■ **ACTIVITY**
Only the lines from the one containing "def Wide.rep (w" to the end of the records belong in the output; print them exactly.

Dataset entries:
-- ==== Sys2Proof/Machine/Operands.lean ====
section
/-! DEFINITION. Operand forms (R216, R219, R220, R246, R257): which registers an instruction may name, how a source is read
in a lane, how a destination is written, the bypass file (R228, R258), and results that come late (R222).
Readings of the spec that this file follows: log entry 36. -/

namespace Sys2Proof.Machine

open Sys2Proof

/-- A register pair's index is even (R68). -/
def evenIf (w64 : Bool) (i : Nat) : Bool := !w64 || i % 2 == 0

/-- A lane source of R257: v, n, b, s or a short immediate within R219. -/
def laneSrcOk (nregs : Nat) (w64 : Bool) : Operand → Bool
  | .v i => decide (i.toNat < nregs) && evenIf w64 i.toNat
  | .n i => decide (i.toNat < 8) && evenIf w64 i.toNat
  | .b i => decide (i.toNat < 4)
  | .s i => decide (i.toNat < 128)
  | .imm _ => true
  | _ => false

/-- A lane destination of R257: v, n or b0. -/
def laneDstOk (nregs : Nat) (w64 : Bool) : Operand → Bool
  | .v i => decide (i.toNat < nregs) && evenIf w64 i.toNat
  | .n i => decide (i.toNat < 8) && evenIf w64 i.toNat
  | .b i => i == 0
  | _ => false

/-- The lane destination of a long-latency instruction (R220): no b register. -/
def lateDstOk (nregs : Nat) (w64 : Bool) (o : Operand) : Bool := laneDstOk nregs w64 o && (match o with | .b _ => false | _ => true)

/-- A scalar register operand. -/
def sOk : Operand → Bool | .s i => decide (i.toNat < 128) | _ => false
/-- A scalar source: an s register or a short immediate (R246). -/
def sSrcOk : Operand → Bool | .s i => decide (i.toNat < 128) | .imm _ => true | _ => false
def sIdx : Operand → Nat | .s i => i.toNat | _ => 0
/-- A mask register that may be written (R220). -/
def mDstOk : Operand → Bool | .m i => i != 0 | _ => false
def isImm : Operand → Bool | .imm _ => true | _ => false
def isM : Operand → Bool | .m _ => true | _ => false
def mIdx : Operand → Nat | .m i => i.toNat | _ => 0
def tOk : Operand → Bool | .t i => decide (i.toNat < 16) | _ => false
def tIdx : Operand → Nat | .t i => i.toNat | _ => 0
def gOk : Operand → Bool | .g _ => true | _ => false
def gIdx : Operand → Nat | .g i => i.toNat | _ => 0
/-- The index of any register operand. -/
def Operand.idx : Operand → Nat
  | .v i | .n i | .b i | .s i | .x i | .t i | .imm i => i.toNat
  | .m i | .g i => i.toNat

/-- The value of an 8-bit short immediate. -/
def immVal (i : BitVec 8) : Int := i.toInt

/-- A short immediate read in a type (R220). -/
def immBits (t : Ty) (i : BitVec 8) : Nat :=
  match tyElems t with
  | [] => if t = .l6x4 then (List.range 4).foldl (fun a q => a + i.toNat % 64 * 2 ^ (8 * q)) 0 else patOf (tyWidth t) (immVal i)
  | l => packElems (l.map (fun (F, sh) => ((F.ofInt .rne (immVal i)).1, sh)))

/-- IMM32 read in a type (R216). -/
def imm32Bits (t : Ty) (w : W32) : Nat :=
  match t with
  | .f32 => w.toNat
  | .f32x2 => w.toNat + w.toNat * 2 ^ 32
  | .l6x4 => (List.range 4).foldl (fun a q => a + w.toNat % 64 * 2 ^ (8 * q)) 0
  | _ =>
    match tyElems t with
    | [] => if tySigned t || t = .b32 || t = .b64 then patOf (tyWidth t) w.toInt else w.toNat % 2 ^ tyWidth t
    | l => packElems (l.map (fun (F, sh) => ((fconv specF32 F .rne w.toNat).1, sh)))

/-- A source register read in one lane, 32 or 64 bits (R219, R220, R257). -/
def Gang.rdReg (g : Gang) (w64 : Bool) (o : Operand) (lane : Nat) : Nat :=
  match o with
  | .v i => if w64 then (g.rdV2 i.toNat lane).toNat else (g.rdV i.toNat lane).toNat
  | .n i => if w64 then (g.rdN2 i.toNat lane).toNat else (g.rdN i.toNat lane).toNat
  | .b i => if w64 then (g.rdB i.toNat lane).toNat else (g.rdB i.toNat lane).toNat % 2 ^ 32
  | .s i => if w64 then (g.rdS i.toNat).toNat else (g.rdS i.toNat).toNat % 2 ^ 32
  | .m i => (g.rdM i.toNat).toNat
  | .g i => (g.rdG i.toNat).toNat
  | _ => 0

/-- A lane source read in a type. -/
def Gang.rdLane (g : Gang) (t : Ty) (o : Operand) (lane : Nat) : Nat :=
  match o with
  | .imm i => immBits t i
  | o => g.rdReg (tyPair t) o lane

/-- A lane source of the R or I form (R215). -/
def Gang.rdSrc (g : Gang) (t : Ty) (b : Src) (lane : Nat) : Nat :=
  match b with
  | .op o => g.rdLane t o lane
  | .imm32 w => imm32Bits t w

/-- The legality of a B operand of the R or I form. -/
def laneBOk (nregs : Nat) (w64 : Bool) : Src → Bool
  | .op o => laneSrcOk nregs w64 o
  | .imm32 _ => true

/-- A scalar source read as 64 bits; a short immediate is sign-extended. -/
def Gang.rdScalar (g : Gang) (o : Operand) : W64 :=
  match o with
  | .s i => g.rdS i.toNat
  | .g i => (g.rdG i.toNat).setWidth 64
  | .m i => (g.rdM i.toNat).setWidth 64
  | .imm i => BitVec.ofInt 64 (immVal i)
  | _ => 0

/-- A scalar B operand of the R or I form, in a type (R216, R246). -/
def Gang.rdScalarB (g : Gang) (t : Ty) (b : Src) : W64 :=
  match b with
  | .op o => g.rdScalar o
  | .imm32 w => BitVec.ofNat 64 (imm32Bits (match t with | .i32 | .b32 => .i64 | .n32 => .n64 | x => x) w)

/-- A lane destination written: 32 bits, or a pair (R68); a 32-bit result in b clears the upper half (R228). -/
def Gang.wrLane (g : Gang) (w64 : Bool) (o : Operand) (lane val : Nat) : Gang :=
  match o with
  | .v i => if w64 then g.wrV2 i.toNat lane (BitVec.ofNat 64 val) else g.wrV i.toNat lane (BitVec.ofNat 32 val)
  | .n i => if w64 then g.wrN2 i.toNat lane (BitVec.ofNat 64 val) else g.wrN i.toNat lane (BitVec.ofNat 32 val)
  | _ => g

/-- Results written to a lane destination in some lanes, with the bypass shift of a class-S instruction over all lanes of
the issuing slices (R228, R258): an active lane's b0 receives the result, another lane's the value D holds. -/
def Gang.writeLanes (g : Gang) (w64 : Bool) (d : Operand) (all active : List Nat) (res : Nat → Nat) : Gang :=
  let h := active.foldl (fun h l => h.wrLane w64 d l (res l)) g
  h.shiftBypass all (fun l =>
    if active.contains l then BitVec.ofNat 64 (res l)
    else match d with
      | .b _ => g.rdB 0 l
      | d => BitVec.ofNat 64 (h.rdReg w64 d l))

/-- The places of a late lane result (R222). -/
def lateLane (w64 : Bool) (o : Operand) (lane val : Nat) : List (Dest × W64) :=
  let lo := BitVec.ofNat 64 (val % 2 ^ 32)
  let hi := BitVec.ofNat 64 (val / 2 ^ 32)
  match o with
  | .v i => (.v i.toNat lane, lo) :: (if w64 then [(.v (i.toNat + 1) lane, hi)] else [])
  | .n i => (.n i.toNat lane, lo) :: (if w64 then [(.n (i.toNat + 1) lane, hi)] else [])
  | _ => []

/-- The results of a long-latency instruction of a gang whose `slices` pass it: written at once with LA = 0, else pending
for the next LA instructions of each of those slices (R222). -/
def Gang.passLate (g : Gang) (slices : List Nat) (la : Nat) (ws : List (Dest × W64)) : Gang :=
  if la = 0 then (ws.foldl Gang.writeDest g).pass slices
  else
    let h := g.pass slices
    { h with pend := h.pend ++ [{ writes := ws, left := (List.range 8).map (fun i => if slices.contains i then la else 1000000) }] }

/-- The late form for the issuing unit. -/
def State.passLate (s : State) (i : Issuer) (la : Nat) (ws : List (Dest × W64)) : State :=
  s.modGang i.unit.team i.unit.gang (fun g => g.passLate i.slices la ws)

/-- The issuing gang changed and its unit passed. -/
def State.passWith (s : State) (i : Issuer) (f : Gang → Gang) : State :=
  s.modGang i.unit.team i.unit.gang (fun g => (f g).pass i.slices)

/-- Every covered gang of a scoped instruction changed and passed (R31). -/
def State.passWide (s : State) (p : Performer) (f : Gang → Gang) : State :=
  p.gangs.foldl (fun s q => s.modGang p.team q.1 (fun g => (f g).pass q.2)) s

/-- Results of the active lanes with exceptions (R74, R75): with an enabled exception the arithmetic trap of R75, whose
TRINFO names the lanes that raised one; else the exceptions that enter FLAGS. -/
def laneExc (g : Gang) (gang : Nat) (rs : List (Nat × Nat × Exc)) : Except Stop Exc :=
  let e := rs.foldl (fun e r => e ||| r.2.2) 0
  let bad := rs.filter (fun r => enabledExc g.fpmode r.2.2)
  if bad = [] then .ok e
  else .error (.trapEach cArith [(gang, BitVec.ofNat 64 (laneMask (bad.map (·.1))))] e)

/-- The value computed for a lane. -/
def resultOf (rs : List (Nat × Nat × Exc)) (l : Nat) : Nat := ((rs.find? (fun r => r.1 == l)).map (·.2.1)).getD 0

/-- Whether FPMODE makes the long-latency float operations act as with LA 0 (R223). -/
def laOf (g : Gang) (la : BitVec 4) : Nat := if bits g.fpmode.toNat 4 3 = 0 then la.toNat else 0

/-- The live gang that stands for a scoped instruction's operands (R247). -/
def Wide.rep (w : Wide) : Gang := w.tm.gang (w.gangs.headD 0)

/-- A scalar source of format T: an s register, or a short immediate that is not negative where the range is natural
(R323). -/
def natSrcOk : Operand → Bool
  | .s i => decide (i.toNat < 128)
  | .imm i => !i.msb
  | _ => false

end Sys2Proof.Machine
end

■ **ANSWER SPACE**
def Wide.rep (w : Wide) : Gang := w.tm.gang (w.gangs.headD 0)

/-- A scalar source of format T: an s register, or a short immediate that is not negative where the range is natural
(R323). -/
def natSrcOk : Operand → Bool
  | .s i => decide (i.toNat < 128)
  | .imm i => !i.msb
  | _ => false

end Sys2Proof.Machine
end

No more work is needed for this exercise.